NRx	Abbreviation of new prescriptions. A new prescription is defined as dispensed prescriptions given a new number by the pharmacy, not necessarily new therapy for the patient.
TRx	Abbreviation of total prescriptions. TRx = NRx + Refills. After the first time a prescription is filled, when it is refilled, the pharmacy refers back to the previous drug ID number and notes this as a refill.
Indirect sales	Total drug wholesalers product sales values to drug retailers (pharmacies) by brick or zip code. Sales values are calculated as units multiplied by client-selected price, where the price is the warehouse acquisition cost unless the client has chosen to have a different price applied to its direct sales or government depot sales.
Indirect units	Total drug wholesalers product sales units to drug retailers (pharmacies) by brick or zip code. Sales unit quantity is determined by multiplying package factor to obtain unit value (for example, one carton x 24 bottles = 24 units).

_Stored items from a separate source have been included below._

-- ==== Sys2Proof/Syntax.lean ====
section
/-! DEFINITION. The instruction set as syntax: one constructor of `Instr` for every row of the opcode table.
Rows 0 to 210 are the encoded instructions (R68 to R75); rows 211 to 270 are the steps of the package that no word
encodes (spec/95): their constructors carry the core, packet, launch or register write that the step is about. -/
namespace Sys2Proof

/-- The six rounding names that a prefix's rm field can hold (R30). -/
inductive RoundMode where
  | rne | rtz | rdn | rup | rmm | sr
deriving DecidableEq, Repr

/-- The vector prefix word (R64). `rm = none` is the code 0b000, which defers to `fcsr`. -/
structure Pfx where
  mask : MReg
  mz   : Bool
  rm   : Option RoundMode
  q4   : Reg
deriving DecidableEq, Repr

/-- d, a, b, pa, pb of an A or E format word (R59, R62). -/
structure R3 where
  d : Reg
  a : Reg
  b : Reg
  pa : Bool
  pb : Bool
deriving DecidableEq, Repr

/-- d, a, pa of an A or E format word whose b field is unused (R61). -/
structure R2 where
  d : Reg
  a : Reg
  pa : Bool
deriving DecidableEq, Repr

/-- The fields of a vector compare, whose d names a mask register (R57, R192). -/
structure CmpOps where
  d : MReg
  a : Reg
  b : Reg
  pa : Bool
  pb : Bool
deriving DecidableEq, Repr

/-- The CSRs (R73). -/
inductive Csr where
  | fcsr | jord | jfl | acfg (k : KField) | vstat | gidx | coord | nroute | srkey
  | tcause | tval | tpc | usc | lstat
deriving DecidableEq, Repr

/-- The ordering codes of R74. -/
inductive MemOrder where
  | rlx | acq | rel | ar | sc
deriving DecidableEq, Repr

/-- The scope codes of R74. -/
inductive MemScope where
  | core | gang | group | frond | package | system
deriving DecidableEq, Repr

/-- The fields of an atomic but nr (R74). -/
structure AtomOps where
  d : Reg
  a : Reg
  o : MemOrder
  s : MemScope
deriving DecidableEq, Repr

/-- The role operand of PHREG (R75). -/
inductive Role where
  | withdraw | sig | wait | both
deriving DecidableEq, Repr

/-- The size operand of GANG (R75). -/
inductive GangSize where
  | two | four | eight
deriving DecidableEq, Repr

/-- The selector of CHMARK (R375). -/
inductive ChSel where
  | marker | base
deriving DecidableEq, Repr

/-- What an inbound request from an SVL port asks for (R415, R423). -/
inductive SvlOp where
  | read (len : Nat)
  | write (data : List Byte)
  | atom (op : Nat) (x y : Word)
deriving DecidableEq, Repr

/-- A request that reaches the package through SVL port `port`, naming a device physical address (R423). -/
structure SvlRequest where
  port : Nat
  addr : Nat
  op   : SvlOp
deriving DecidableEq, Repr

/-- The packet of class 2 or 3 that finds no slot and evicts one (R279, R280): a reply, an acknowledgement or a NACK in
flight, by packet number; a barrier or phaser packet of a group of a launch; a pre-emption packet of a launch; or a
management packet. -/
inductive Evictor where
  | packet (n : Nat)
  | channel (l : Nat) (g : Nat)
  | preempt (l : Nat)
  | management
deriving DecidableEq, Repr

/-- Whose request reaches a loft entry: a packet's, or that of a core's force unit (R134). -/
inductive LoftWho where
  | packet (n : Nat)
  | forceUnit (c : CoreNo)
deriving DecidableEq, Repr

/-- One constructor per row of the opcode table. -/
inductive Instr where
  | add (r : R3)
  | sub (r : R3)
  | and (r : R3)
  | or (r : R3)
  | xor (r : R3)
  | sll (r : R3)
  | srl (r : R3)
  | sra (r : R3)
  | ror (r : R3)
  | mul (r : R3)
  | mulh (r : R3)
  | mulhu (r : R3)
  | div (r : R3)
  | divu (r : R3)
  | rem (r : R3)
  | remu (r : R3)
  | slt (r : R3)
  | sltu (r : R3)
  | seq (r : R3)
  | min (r : R3)
  | max (r : R3)
  | minu (r : R3)
  | maxu (r : R3)
  | clz (r : R2)
  | ctz (r : R2)
  | popc (r : R2)
  | addi (d : Reg) (a : Reg) (i : BitVec 14)
  | andi (d : Reg) (a : Reg) (i : BitVec 14)
  | ori (d : Reg) (a : Reg) (i : BitVec 14)
  | xori (d : Reg) (a : Reg) (i : BitVec 14)
  | slli (d : Reg) (a : Reg) (n : BitVec 6)
  | srli (d : Reg) (a : Reg) (n : BitVec 6)
  | srai (d : Reg) (a : Reg) (n : BitVec 6)
  | rori (d : Reg) (a : Reg) (n : BitVec 6)
  | ldi (d : Reg) (i : BitVec 19)
  | ldih (d : Reg) (i : BitVec 19)
  | ldZ8 (d : Reg) (a : Reg) (i : BitVec 11)
  | ldZ16 (d : Reg) (a : Reg) (i : BitVec 11)
  | ldZ32 (d : Reg) (a : Reg) (i : BitVec 11)
  | ldZ64 (d : Reg) (a : Reg) (i : BitVec 11)
  | ldS8 (d : Reg) (a : Reg) (i : BitVec 11)
  | ldS16 (d : Reg) (a : Reg) (i : BitVec 11)
  | ldS32 (d : Reg) (a : Reg) (i : BitVec 11)
  | stZ8 (d : Reg) (a : Reg) (i : BitVec 11)
  | stZ16 (d : Reg) (a : Reg) (i : BitVec 11)
  | stZ32 (d : Reg) (a : Reg) (i : BitVec 11)
  | stZ64 (d : Reg) (a : Reg) (i : BitVec 11)
  | ldb (d : Reg) (a : Reg) (w : Fin 64) (p : Bool)
  | stb (d : Reg) (a : Reg) (w : Fin 64) (p : Bool)
  | beq (a : Reg) (b : Reg) (s : BitVec 14)
  | bne (a : Reg) (b : Reg) (s : BitVec 14)
  | bra (a : Reg) (s : BitVec 14)
  | jal (d : Reg) (s : BitVec 20)
  | jalr (r : R2)
  | jtab (r : R3)
  | dcb (a : Reg) (b : Reg) (s : BitVec 14)
  | csrr (d : Reg) (c : Csr)
  | csrw (d : Reg) (a : Reg) (c : Csr)
  | csrs (d : Reg) (a : Reg) (c : Csr)
  | csrc (d : Reg) (a : Reg) (c : Csr)
  | nop
  | endLaunch
  | brk
  | vadd (x : Option Pfx) (r : R3)
  | vsub (x : Option Pfx) (r : R3)
  | vmul (x : Option Pfx) (r : R3)
  | vdiv (x : Option Pfx) (r : R3)
  | vfma (x : Option Pfx) (r : R3)
  | vfms (x : Option Pfx) (r : R3)
  | vfnma (x : Option Pfx) (r : R3)
  | vmin (x : Option Pfx) (r : R3)
  | vmax (x : Option Pfx) (r : R3)
  | vabs (x : Option Pfx) (r : R2)
  | vneg (x : Option Pfx) (r : R2)
  | vcpys (x : Option Pfx) (r : R3)
  | vexp2 (x : Option Pfx) (r : R2)
  | vlog2 (x : Option Pfx) (r : R2)
  | vsinpi (x : Option Pfx) (r : R2)
  | vcospi (x : Option Pfx) (r : R2)
  | vrcp (x : Option Pfx) (r : R2)
  | vrsqrt (x : Option Pfx) (r : R2)
  | vsqrt (x : Option Pfx) (r : R2)
  | vtanh (x : Option Pfx) (r : R2)
  | viadd (x : Option Pfx) (r : R3)
  | visub (x : Option Pfx) (r : R3)
  | vimul (x : Option Pfx) (r : R3)
  | vimin (x : Option Pfx) (r : R3)
  | vimax (x : Option Pfx) (r : R3)
  | vand (x : Option Pfx) (r : R3)
  | vor (x : Option Pfx) (r : R3)
  | vxor (x : Option Pfx) (r : R3)
  | vsll (x : Option Pfx) (r : R3)
  | vsrl (x : Option Pfx) (r : R3)
  | vsra (x : Option Pfx) (r : R3)
  | viadds (x : Option Pfx) (r : R3)
  | vceq (x : Option Pfx) (r : CmpOps)
  | vclt (x : Option Pfx) (r : CmpOps)
  | vcle (x : Option Pfx) (r : CmpOps)
  | viceq (x : Option Pfx) (r : CmpOps)
  | viclt (x : Option Pfx) (r : CmpOps)
  | vicltu (x : Option Pfx) (r : CmpOps)
  | vsel (x : Option Pfx) (r : R3)
  | mand (x : Option Pfx) (d : MReg) (a : MReg) (b : MReg)
  | mor (x : Option Pfx) (d : MReg) (a : MReg) (b : MReg)
  | mxor (x : Option Pfx) (d : MReg) (a : MReg) (b : MReg)
  | mnot (x : Option Pfx) (d : MReg) (a : MReg)
  | mtog (x : Option Pfx) (d : Reg) (a : MReg)
  | gtom (x : Option Pfx) (d : MReg) (a : Reg) (p : Bool)
  | vcvtfi (x : Option Pfx) (r : R2)
  | vcvtfu (x : Option Pfx) (r : R2)
  | vcvtif (x : Option Pfx) (r : R2)
  | vcvtuf (x : Option Pfx) (r : R2)
  | vcvth (x : Option Pfx) (r : R2)
  | vcvtb (x : Option Pfx) (r : R2)
  | vcvte4 (x : Option Pfx) (r : R2)
  | vcvte5 (x : Option Pfx) (r : R2)
  | vwidh (x : Option Pfx) (r : R2)
  | vwidb (x : Option Pfx) (r : R2)
  | vwide4 (x : Option Pfx) (r : R2)
  | vwide5 (x : Option Pfx) (r : R2)
  | vperm (x : Option Pfx) (r : R3)
  | vbcast (x : Option Pfx) (d : Reg) (a : Reg) (n : Fin 32) (p : Bool)
  | vslideup (x : Option Pfx) (d : Reg) (a : Reg) (n : Fin 32) (p : Bool)
  | vslidedn (x : Option Pfx) (d : Reg) (a : Reg) (n : Fin 32) (p : Bool)
  | vzip (x : Option Pfx) (r : R3)
  | vunzip (x : Option Pfx) (r : R3)
  | vrsum (x : Option Pfx) (r : R2)
  | vrmax (x : Option Pfx) (r : R2)
  | vrmin (x : Option Pfx) (r : R2)
  | virsum (x : Option Pfx) (r : R2)
  | vldtRow (x : Option Pfx) (r : R3)
  | vldtCol (x : Option Pfx) (r : R3)
  | vsttRow (x : Option Pfx) (r : R3)
  | vsttCol (x : Option Pfx) (r : R3)
  | jseed (x : Option Pfx) (r : R2)
  | jconst (x : Option Pfx) (r : R2)
  | jext (x : Option Pfx) (d : Reg) (a : Reg) (c : Fin 8) (p : Bool)
  | jextD (x : Option Pfx) (d : Reg) (a : Reg) (c : Fin 8) (p : Bool)
  | jins (x : Option Pfx) (d : Reg) (a : Reg) (c : Fin 8) (p : Bool)
  | mcfg (a : Reg) (p : Bool) (k : KField)
  | mma (r : R3) (k : KField)
  | mswap (k : KField)
  | mrowGet (r : R2) (k : KField)
  | mrowPut (r : R2) (k : KField)
  | mcolGet (r : R2) (k : KField)
  | mcolPut (r : R2) (k : KField)
  | mdrain (r : R3) (k : KField)
  | mzero (k : KField)
  | cpy (r : R3) (k : KField)
  | cpyMma (r : R3) (k : KField)
  | cpym (r : R3) (k : KField)
  | cpymMma (r : R3) (k : KField)
  | qfence (m : BitVec 5)
  | qwait (d : Reg) (m : BitVec 5)
  | talloc (r : R3)
  | tfree (a : Reg) (p : Bool)
  | tstat (r : R2)
  | tsusp (r : R3)
  | force (a : Reg) (p : Bool)
  | forceNb (r : R2)
  | spark (a : Reg) (p : Bool)
  | tdone
  | aaddZ32 (t : AtomOps) (n : Bool)
  | aaddZ64 (t : AtomOps) (n : Bool)
  | aminS32 (t : AtomOps) (n : Bool)
  | aminS64 (t : AtomOps) (n : Bool)
  | aminZ32 (t : AtomOps) (n : Bool)
  | aminZ64 (t : AtomOps) (n : Bool)
  | amaxS32 (t : AtomOps) (n : Bool)
  | amaxS64 (t : AtomOps) (n : Bool)
  | amaxZ32 (t : AtomOps) (n : Bool)
  | amaxZ64 (t : AtomOps) (n : Bool)
  | aandZ32 (t : AtomOps) (n : Bool)
  | aandZ64 (t : AtomOps) (n : Bool)
  | aorZ32 (t : AtomOps) (n : Bool)
  | aorZ64 (t : AtomOps) (n : Bool)
  | axorZ32 (t : AtomOps) (n : Bool)
  | axorZ64 (t : AtomOps) (n : Bool)
  | aswapZ32 (t : AtomOps) (n : Bool)
  | aswapZ64 (t : AtomOps) (n : Bool)
  | acasZ32 (t : AtomOps)
  | acasZ64 (t : AtomOps)
  | afaddF32 (t : AtomOps) (n : Bool)
  | afaddBf16x2 (t : AtomOps) (n : Bool)
  | asnapZ32 (t : AtomOps)
  | asnapZ64 (t : AtomOps)
  | aldZ32 (t : AtomOps)
  | aldZ64 (t : AtomOps)
  | astZ32 (t : AtomOps)
  | astZ64 (t : AtomOps)
  | fence (o : MemOrder) (s : MemScope)
  | barr (g : GroupNo)
  | bwait (g : GroupNo)
  | phreg (r : Role) (g : GroupNo)
  | phsig (g : GroupNo)
  | phwait (g : GroupNo)
  | gang (z : GangSize)
  | ungang
  | rangeInit (r : R3)
  | glean (d : Reg)
  | tryAlt (a : Reg) (b : Reg) (p : Bool) (q : Bool)
  | failBack
  | cutTo (a : Reg) (p : Bool)
  | chmark (d : Reg) (b : ChSel)
  | tst (r : R2)
  | claim (r : R2)
  | sow (x : Option Pfx) (r : R3)
  | sowIx (x : Option Pfx) (r : R3)
  | topk (x : Option Pfx) (r : R3)
  | gnorm (x : Option Pfx) (r : R2)
  | part (x : Option Pfx) (r : R3)
  -- the steps of the package that no instruction word encodes
  | illegalInstruction (tv : Word)
  | deviceReset
  | functionReady (f : Frond) (bit : Fin 64) (decoded : Word)
  | functionFail (f : Frond) (bit : Fin 64)
  | registerWrite (off : Nat) (v : Word)
  | doorbell (q : Nat) (v : Word32)
  | takeBoundaryTrap (c : CoreNo)
  | launchPark (l : Nat)
  | launchResume (l : Nat)
  | launchEnd (l : Nat)
  | serviceResume (c : CoreNo)
  | serviceAbort (c : CoreNo)
  | serviceHalt (c : CoreNo)
  | faultRingRead (f : Frond) (v : Word32)
  | substituteCore (v : Word)
  | substituteBank (v : Word)
  | retireFrond (v : Word)
  | substitutionPerform
  | wearOutRemoval (c : CoreNo)
  | rebase
  | tlbInvalidate (v : Word)
  | tlbInvalidateComplete
  | attestRequest
  | attestReportReady
  | inboundSvlRequest (rq : SvlRequest)
  | homeAccess (n : Nat)
  | errorResponse (n : Nat)
  | storeAck (n : Nat)
  | registerFill (n : Nat)
  | atomicAtHome (n : Nat)
  | routerMerge (n : Nat) (m : Nat)
  | translationWalk (c : CoreNo) (req : Fin 8)
  | heldWriteRelease (n : Nat)
  | niPacketRelease (n : Nat)
  | packetEviction (w : Evictor) (b : List Nat)
  | nackResend (n : Nat)
  | rhizomeStamp (n : Nat)
  | rhizomeArrival (n : Nat)
  | rhizomeApply (n : Nat)
  | rhizomeResend (n : Nat)
  | copyStart (c : CoreNo) (k : KField)
  | copyComplete (c : CoreNo) (k : KField)
  | mmaPerform (c : CoreNo)
  | mswapPerform (c : CoreNo)
  | mzeroPerform (c : CoreNo)
  | mdrainPerform (c : CoreNo)
  | loftRequest (w : LoftWho)
  | stookEvaluate (c : CoreNo)
  | evaluationComplete (c : CoreNo)
  | waiterWake (c : CoreNo)
  | callFrameStart (c : CoreNo)
  | channelRequest (l : Nat) (g : GroupNo)
  | gangForm (c : CoreNo)
  | rangeTake (c : CoreNo)
  | alternativeTheft (c : CoreNo)
  | gleanResearch (c : CoreNo)
  | gleanEmpty (l : Nat)
  | svlVisibilityConfirm (c : CoreNo) (port : Nat)
  | linkLevelRetry (port : Nat)
  | wearRecordUpdate (u : Nat) (wear : Byte) (eolh : BitVec 16)
deriving DecidableEq, Repr

end Sys2Proof
end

Data Types Supported in the Siebel Data Warehouse

The Siebel Data Warehouse supports multiple data types defined by data source type and periodicity, as described in Table 65.

Table 65. Data Types Supported in Siebel Data Warehouse
Data Type	Description
Prescription data by contact	Monthly NRx and TRx data for client defined markets that include competitor products data by physician.
Indirect sales brick level	Monthly wholesaler sales and unit values data for client defined markets that include competitor products aggregated by brick.
Indirect sales account level	Monthly wholesaler sales and unit values for company products by pharmacy.
Indirect sales zip level	Monthly wholesaler sales and unit values for client defined markets that include competitor products aggregated by postal code.
Direct sales account level	Monthly direct factory sales data and unit values to wholesalers for company's products by wholesaler.
Direct sales brick level	Monthly direct factory sales data and unit values to wholesalers for company's products by brick.
Direct sales zip level	Monthly direct factory sales data and unit values to wholesalers for company's products by postal code.
Weekly prescription data	Weekly NRx and TRx data for client defined markets that include competitor products by physician.
Plan level prescription data	Monthly prescription data by managed care plan for client defined markets that includes competitor products.
Sales market	Incentives. Monthly incentive compensation data sourced from internal incentive compensation systems and loaded as a new data type in the Siebel Data Warehouse.
Sales market	Modified. Monthly incentive compensation data sourced from internal incentive compensation systems and loaded as a new data type in the Siebel Data Warehouse.
Plan level physician prescription data	Monthly prescription data for physicians associated with a managed care plan.
Prescription data by zip code	Monthly prescription data for client defined markets that includes competitor products aggregated by postal code.
Prescription data by brick	Monthly prescription data for client defined markets that include competitor products aggregated by brick.

Loading Syndicated Data into the Siebel Data Warehouse

The options for loading syndicated data into the Siebel Data Warehouse include the following:

Loading the Siebel Data Warehouse from the Siebel transactional database (OLTP) S_SYND_DATA table.
Customers who are already using the EIM process or SQL Loader to load external syndicated data into the Siebel operational system can use data populated in S_SYND_DATA as the source to the Siebel Data Warehouse. Existing syndicated data from the Siebel transactional database, stored in the S_SYND_DATA table, is extracted, transformed, and loaded by prebuilt routines and populated into the W_SYND_DATA_F and W_SYND_MKT_F fact tables in the Siebel Data Warehouse. W_SYND_DATA_F stores Rx or sales measures by product. W_SYND_MKT_F stores Rx or sales measures by market and allows calculation of market share data.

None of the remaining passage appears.